▸ Problem to work on
If a line of the records holds the word "schedApply", copy it out.

▸ Entries provided

****************

/-- A scheduler word written while a frame is in transmission takes effect (R232). -/
def schedApply (s : State) (q c : Nat) : State :=
  if (tget none s.egress.schedOld (q, c)).isNone then s
  else shaperSettle s { s with egress := { s.egress with schedOld := tset none s.egress.schedOld (q, c) none } } q c

/-- A frame boundary of a port: no frame is in transmission any more, and the scheduler words written since take effect (R232). -/
def txClear (s : State) (q : Nat) : State :=
  (List.range 17).foldl (fun s c => schedApply s q c)
    { s with egress := { s.egress with tx := tset none s.egress.tx (q, 0) none } }

/-! ### Heads, gates and the guard -/

/-- A frame still arriving may start at a port: cut-through (R202), unless it has outgrown its buffer (R57). -/
def cutOk (s : State) (q c : Nat) (f : Frame) : Bool :=
  f.probeOk && !f.errored && f.received && f.pass == 1 && decide (f.ingPort < 256) && decide (q < 256) &&
    s.fbit .ING_ACCT_cut_through (f.ingPort * 16 + f.ingClass) && decide (portGbps s q ≤ portGbps s f.ingPort) &&
    !(s.queue q c).spilling

/-- The head of a queue when the scheduler can reach it: on-die or in the read-ahead, and whole unless it is cut through
(R22, R202, R207, R212). -/
def headOf (s : State) (q c : Nat) : Option Copy :=
  match (s.queue q c).entries.head? with
  | some e =>
    let f := s.frame e.frame
    if (e.loc = .onDie ∨ e.loc = .readAhead) ∧ (f.whole ∨ cutOk s q c f) then some e else none
  | none => none

/-- Scheduled length of a queue entry (R213). -/
def schedLen (s : State) (q : Nat) (e : Copy) : Nat := copyLen s (s.frame e.frame) e.kind + (if q = 256 then 0 else 20)

/-- The PTP_PORT word of a port that is in force for a frame stamped now: a write acts on frames stamped more than 1 us after it
(R224). Port 256 has none. -/
def ptpWord (s : State) (q : Nat) : Nat :=
  if q ≥ 256 then 0
  else match (s.port q).ptpOld.find? (fun e => s.now ≤ e.1 + 1000) with
    | some e => e.2
    | none => regRaw s .PTP_PORT q

/-- tx_adj_ps in force at a port, in ps (R224). -/
def txAdj (s : State) (q : Nat) : Int := signed (fldIn (ptpWord s q) .PTP_PORT_tx_adj_ps) 16

/-- rx_adj_ps in force at a port, in ps (R224). -/
def rxAdj (s : State) (q : Nat) : Int := signed (fldIn (ptpWord s q) .PTP_PORT_rx_adj_ps) 16

/-- The stamp of a frame on a port. Under MAC loopback it is not compensated (R363), and the spec states no value for it:
it is free (log entry 6). -/
def portStamp (s : State) (q stamp : Nat) : Nat × State := if s.fget .PORT_TEST_loopback q = 3 then s.draw else (stamp, s)

/-- The launch instant of an entry at its port in device ns, started earlier by tx_adj_ps (R215, R224). -/
def startInstant (s : State) (q : Nat) (e : Copy) : Option Int :=
  e.launch.map (fun t => t - Int.fdiv (txAdj s q) 1000)

/-- The launch instant has arrived. -/
def launchArrived (s : State) (q : Nat) (e : Copy) : Bool :=
  match startInstant s q e with
  | some t => decide (t ≤ (s.devNs : Int))
  | none => false

/-- The port can transmit from its queues now, but for its queues' own conditions (R212, R362). -/
def portReady (s : State) (q : Nat) : Bool :=
  portTransmitting s q && (tget none s.egress.tx (q, 0)).isNone && shaperOk s q 16

/-- A class may start a frame: not paused, gate open, shaper not negative (R212). -/
def classReady (s : State) (q c : Nat) : Bool := !classPaused s q c && gateOpen s q c && shaperOk s q c

/-- An entry of a gate list: open_mask, dur_ns, last. -/
def gateEntry (e : Nat) : Nat × Nat × Bool := (bits e 0 16, bits e 16 24, bits e 40 1 == 1)

/-- The entries of a gate cycle up to its final one (R219). -/
def gateRun (l : List Nat) : List Nat :=
  match l with
  | [] => []
  | e :: l => if (gateEntry e).2.2 then [e] else e :: gateRun l

/-- The instant at which a class's open gate closes in the entries that run from an instant on, before the next trigger; none: it
does not (R218, R219). -/
def closingFrom (t : Int) (trig : Option Int) (c : Nat) (l : List Nat) : Option Int :=
  match l with
  | [] => none
  | e :: l =>
    if (trig.map (fun x => decide (x ≤ t))).getD false then none
    else if bits (gateEntry e).1 c 1 = 0 then some t
    else if l.isEmpty then none
    else closingFrom (t + (gateEntry e).2.1) trig c l

/-- The gate list of a port as it stands (R219). -/
def gateList (s : State) (q : Nat) : List Nat :=
  (List.range 16).map (fun n =>
    s.fget .GATE_LIST_open_mask (q * 16 + n) + s.fget .GATE_LIST_dur_ns (q * 16 + n) * 2 ^ 16 + s.fget .GATE_LIST_last (q * 16 + n) * 2 ^ 40)

/-- The next instant of the armed trigger unit that a port's gates follow, and the unit's period (R219, R284). -/
def gateTrigger (s : State) (q : Nat) : Option (Int × Nat) :=
  let u := s.fget .GATE_TRIG_unit q
  if s.fbit .GATE_TRIG_en q && s.fbit .TRIG_CTL_arm u && bits (s.fget .TRIG_CTL_targets u) 6 1 == 1 then
    (tget none s.time.trigNext (u, 0)).map (fun t => ((t : Int), s.fget .TRIG_PERIOD_period_ns u))
  else none

/-- The next closing of a class's own gate at a port: in the running cycle, or in the one that its next trigger starts on the list
as it stands (R218, R219). -/
def nextClosing (s : State) (q c : Nat) : Option Int :=
  let g := tget {} s.egress.gates (q, 0)
  let trig := gateTrigger s q
  let here := match g.endsAt with
    | none => none
    | some t => closingFrom t (trig.map (fun x => x.1)) c ((gateRun g.entries).drop (g.pos + 1))
  match here, trig with
  | some t, _ => some t
  | none, none => none
  | none, some (t, p) => closingFrom t (if p = 0 then none else some (t + p)) c (gateRun (gateList s q))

****************

▸ Response
def schedApply (s : State) (q c : Nat) : State :=
  (List.range 17).foldl (fun s c => schedApply s q c)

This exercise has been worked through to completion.